Two on-line adaptive optimization algorithms based on input-output model identification were in simulation study applied to a high-cell-density culture of yeast for ethanol production. The model system consisted of a continuous bioreactor and a membrane filter unit for cell recycle. The objective of optimization was to maximize the ethanol productivity by manipulating dilution rate at a fixed bleeding ratio.
In one of the two algorithms tested the bilevel forgetting factor (BFF) method was used for model parameter estimation(or model identification) and in the other the regularized constant-trace method. Both parameter estimation methods are modified versions of the recursive least squares method.
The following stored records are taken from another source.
/-! ## Decoding: words written out by the format tables of R62 -/

theorem test_decode_nop : decodeTableWord 32 0b00000000000000000000000000000000 = some .nop := by
  decide
/-- OP 0001, rsv 0000, G1 00001100, G2 11100000, OT 10000000. -/
theorem test_decode_calld : decodeTableWord 32 0b00010000000011001110000010000000
    = some (.calld 0x0C#8 0xE0#8 0x80#8) := by decide
/-- OP 0010, rsv twelve zeros, HI 00101100, LO 01111000. -/
theorem test_decode_pair : decodeTableWord 32 0b00100000000000000010110001111000
    = some (.pair 0x2C#8 0x78#8) := by decide
/-- OP 0011, HI 00011000, LO 00000000. -/
theorem test_decode_cellv : decodeTableWord 32 0b00110000000000000001100000000000
    = some (.cellv 0x18#8 0x00#8) := by decide
/-- OP 0100, HI 00111111, LO 11111111. -/
theorem test_decode_packv : decodeTableWord 32 0b01000000000000000011111111111111
    = some (.packv 0x3F#8 0xFF#8) := by decide
/-- OP 0101, rsv 0000, TGT 010000010010011110110000. -/
theorem test_decode_tripenc : decodeTableWord 32 0b01010000010000010010011110110000
    = some (.tripenc 4270000#24) := by decide
/-- OP 0110, rsv nineteen zeros, K 1, B 11000111. -/
theorem test_decode_tripdec_over : decodeTableWord 32 0b01100000000000000000000111000111
    = some (.tripdec .over 0xC7#8) := by decide
theorem test_decode_tripdec_under : decodeTableWord 32 0b01100000000000000000000000100111
    = some (.tripdec .under 0x27#8) := by decide
/-- OP 0111, HI 00010010, LO 00110100. -/
theorem test_decode_ccsig : decodeTableWord 32 0b01110000000000000001001000110100
    = some (.ccsig 0x12#8 0x34#8) := by decide
/-- OP 1000, rsv 0000, CH 00000001, HI 00010000, LO 11100000. -/
theorem test_decode_temp : decodeTableWord 32 0b10000000000000010001000011100000
    = some (.temp 1#8 0x10#8 0xE0#8) := by decide
/-- OP 1001, rsv twelve zeros, IDX 00000111, rsv eight zeros. -/
theorem test_decode_balsel : decodeTableWord 32 0b10010000000000000000011100000000
    = some (.balsel 7#8) := by decide
/-- OP 1010, rsv eleven zeros, EN 1, IDX 00000111, OLD 11111110. -/
theorem test_decode_balupd : decodeTableWord 32 0b10100000000000010000011111111110
    = some (.balupd 7#8 true 0xFE#8) := by decide
theorem test_decode_clrflt : decodeTableWord 32 0b10110000000000000000000000000000
    = some .clrflt := by decide

/-- One reserved bit in each format, and the reserved opcodes (V5, V16, V23, V28, V51, V54, V81, V104,
V109 to V113). -/
theorem test_decode_illegal :
    ([0x20010000, 0x18000000, 0x31001800, 0x40018000, 0x58000000, 0x60000200, 0x88000000,
      0x90000701, 0xA0020700, 0x00000001, 0xB0000001, 0xC0000000, 0xD0000000, 0xE0000000,
      0xFFFFFFFF].all fun w => decodeTableWord 32 w == none) = true := by decide

/-- The two reasons for a refusal. -/
theorem test_decode_reasons :
    decode 0x00000001#32 = .error .reservedBit ∧ decode 0xC0000000#32 = .error .reservedOpcode := by
  decide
During the course of optimization new values of the dilution rate were recurrently determined based on results of the model parameter estimation by using the steepest ascent method.
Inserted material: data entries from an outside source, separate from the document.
-- ==== Sys2Proof/Machine/Core.lean ====
section
/-! DEFINITION. The machine as the host sees it. -/

def Sys2Proof.core : Host.Core :=
  { State := Sys2Proof.Machine.State
    Fault := Sys2Proof.Machine.Fault
    Refusal := Sys2Proof.Machine.Refusal
    step := Sys2Proof.Machine.step
    reset := Sys2Proof.Machine.State.reset }
end

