-- ==== Sys2Proof/WellFormed.lean ====
section
/-! DEFINITION. Which instruction records the assembler can produce (30_encoding.md R96): register fields in
0..18, and zeros in the fields the opcode does not use. The machine runs every record (R96). -/

namespace Sys2Proof

/-- The value of a register field; the operand is no register field. -/
def Fields.regByte (f : Fields) : FieldName → Option Byte
  | .reg1 => some f.reg1
  | .reg2 => some f.reg2
  | .reg3 => some f.reg3
  | .operand => none

/-- A register index is in 0..18 (R21, R96). -/
def regByteInRange (b : Byte) : Bool := b.toNat ≤ 18

/-- A well-formed instruction: all three register fields are at most 18 (R96, glossary of 00_scope.md). -/
def Instr.wellFormed (i : Instr) : Bool :=
  regByteInRange i.fields.reg1 && regByteInRange i.fields.reg2 && regByteInRange i.fields.reg3

/-- The value of a field as a number. -/
def Fields.value (f : Fields) : FieldName → Nat
  | .reg1 => f.reg1.toNat
  | .reg2 => f.reg2.toNat
  | .reg3 => f.reg3.toNat
  | .operand => f.operand.toNat

/-- Every field the opcode does not use is 0, as the assembler writes it (R96, D4). -/
def Instr.unusedZero (i : Instr) : Bool :=
  [FieldName.reg1, .reg2, .reg3, .operand].all
    (fun n => i.opcode.fieldsUsed.contains n || i.fields.value n == 0)

/-- What the assembler can emit: well-formed, unused fields zero, and not the sentinel, which has no
mnemonic (R96, R142). -/
def Instr.assembled (i : Instr) : Bool :=
  i.wellFormed && i.unusedZero && i.opcode != .invalid

end Sys2Proof
end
Two cases were investigated: the bleeding ratio is 0.03 and 0.10. The BFF algorithm showed a good optimization speed and accuracy when the ratio is 0.10. However, when the bleeding ratio is 0.03, which is unrealistically low, and the operation was started with a dilution rate higher than the optimum the algorithm could not effectively drive the process to the optimum steady state probably due to a increased capacity of the system. The regularized constant-trace algorithm showed a very poor parameter estimation capability and failed to optimize the process.
The long-term stability of the BFF method was tested. The process was stably maintained at the optimum point for an extended period of time up to 3000 hours, although the tendency of "estimator wind-up" was monotonically increasing with time. This estimator instability phenomenon is one of the major problems to be solved in the future study.